Collected data entries:
──────────────────────────────

-- ==== Sys2Proof/Certificates/Slice0/Obligations.lean ====
section
/-! DEFINITION. The statements of this row, from the numbered rules of spec/. Each docstring names the rule or section it
formalises; where a clause is the model's own choice it names the log entry. -/

open Sys2Proof Sys2Proof.Machine

/-! ## Encoding -/

/-- 30_encoding.md R85, R91: the word of every command decodes to that command. -/
def Obligations.DecodeOfEncode : Prop := ∀ i : Instr, decodeWord (encode i) = .ok i

/-- 30_encoding.md R85: a word decodes to a command exactly when it is the word of that command, so no word has two
readings and no legal word but the 18 encoded ones exists. -/
def Obligations.WordDecodesIffEncoded : Prop :=
  ∀ (w : CmdWord) (i : Instr), decodeWord w = .ok i ↔ w = encode i

/-- 30_encoding.md R86, the conditions under which a word is illegal, and R85, the table: a word decodes exactly when a
row selects it, to the command of that row; 238 of the 256 words are illegal. -/
def Obligations.IllegalWordsAsListed : Prop :=
  (∀ w : CmdWord, legalInstr w = none ↔
    (w.getLsbD 6 = true ∨
     (w.getLsbD 7 = false ∧ 0x7 ≤ w.toNat % 16) ∨
     (w.getLsbD 7 = true ∧ (w.toNat % 16 = 0x6 ∨ w.toNat % 16 = 0x7 ∨ 0xA ≤ w.toNat % 16)) ∨
     (w.getLsbD 4 = true ∧ ¬ (w.getLsbD 7 = false ∧ w.toNat % 16 = 0x1)) ∨
     (w.getLsbD 5 = true ∧ ¬ (w.toNat % 16 = 0x2)))) ∧
  (∀ w : CmdWord, legalInstr w = none ↔ ∀ r ∈ opcodeTable, w &&& r.mask ≠ r.pattern) ∧
  (∀ w : CmdWord, ∀ r ∈ opcodeTable, w &&& r.mask = r.pattern →
    (legalInstr w).map Instr.mnemonic = some r.mnemonic) ∧
  ((List.range 256).filter fun n => (legalInstr (BitVec.ofNat 8 n)).isNone).length = 238

/-- 30_encoding.md R91 and 95_test_vectors.md 2.8: words written out from the spec's encodings decode to what they stand
for. -/
def Obligations.WrittenWordsDecode : Prop :=
  legalInstr 0x00#8 = some .eInit ∧ legalInstr 0x01#8 = some (.eWbit false) ∧
  legalInstr 0x11#8 = some (.eWbit true) ∧ legalInstr 0x22#8 = some (.eWint true) ∧
  legalInstr 0x05#8 = some .eResult ∧ legalInstr 0x81#8 = some .dRbit ∧
  legalInstr 0xA2#8 = some (.dRint true) ∧ legalInstr 0x85#8 = some .dFinish ∧
  legalInstr 0x88#8 = some .dC2b ∧ legalInstr 0x89#8 = some .dAc2b ∧
  legalInstr 0x21#8 = none ∧ legalInstr 0x41#8 = none ∧ legalInstr 0x91#8 = none ∧ legalInstr 0x07#8 = none

/-! ## A step serves one host transaction -/

/-- A step runs the decoded command: when the host presents a word that decodes to `i` and no response is pending, the
step is `exec i` with the transaction consumed and the ports sampled (30_encoding.md sections 1 and 2). That a step
serves one transaction of a list held in the state is the model's choice (log 2). -/
def Obligations.StepRunsAcceptedCommand : Prop :=
  ∀ (s : State) (c : Command) (rest : List HostOp) (i : Instr),
    s.host = .command c :: rest → s.rsp = none → decodeWord c.word = .ok i →
      step s = exec i ((s.withHost rest).withPorts c.ports)

/-- 60_exceptions.md R231 (and the response of R86): an illegal word is answered `ILLEGAL`; neither unit, nor the
status, nor `FATAL`, nor any staging or stream changes. -/
def Obligations.IllegalWordChangesNothing : Prop :=
  ∀ (s : State) (c : Command) (rest : List HostOp) (e : DecodeError),
    s.running → s.host = .command c :: rest → s.rsp = none → decodeWord c.word = .error e →
      step s = .next (((s.withHost rest).withPorts c.ports).withRsp (rspOnly .illegal))

/-- 30_encoding.md R87: while `FATAL = 1` every word, legal or not, is answered `HALTED` and changes no state; `HALTED`
takes precedence over `ILLEGAL`. The same for every command executed. -/
def Obligations.HaltedAnswersEveryWord : Prop :=
  (∀ (s : State) (c : Command) (rest : List HostOp),
    s.fatal = true → s.host = .command c :: rest → s.rsp = none →
      step s = .next (((s.withHost rest).withPorts c.ports).withRsp (rspOnly .halted))) ∧
  (∀ (i : Instr) (s : State), s.fatal = true → exec i s = .next (s.withRsp (rspOnly .halted)))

──────────────────────────────

* Your objective *
Where in the records does the string "mask" appear? Copy every line that has it.

* Exercise output *
  (∀ w : CmdWord, legalInstr w = none ↔ ∀ r ∈ opcodeTable, w &&& r.mask ≠ r.pattern) ∧
  (∀ w : CmdWord, ∀ r ∈ opcodeTable, w &&& r.mask = r.pattern →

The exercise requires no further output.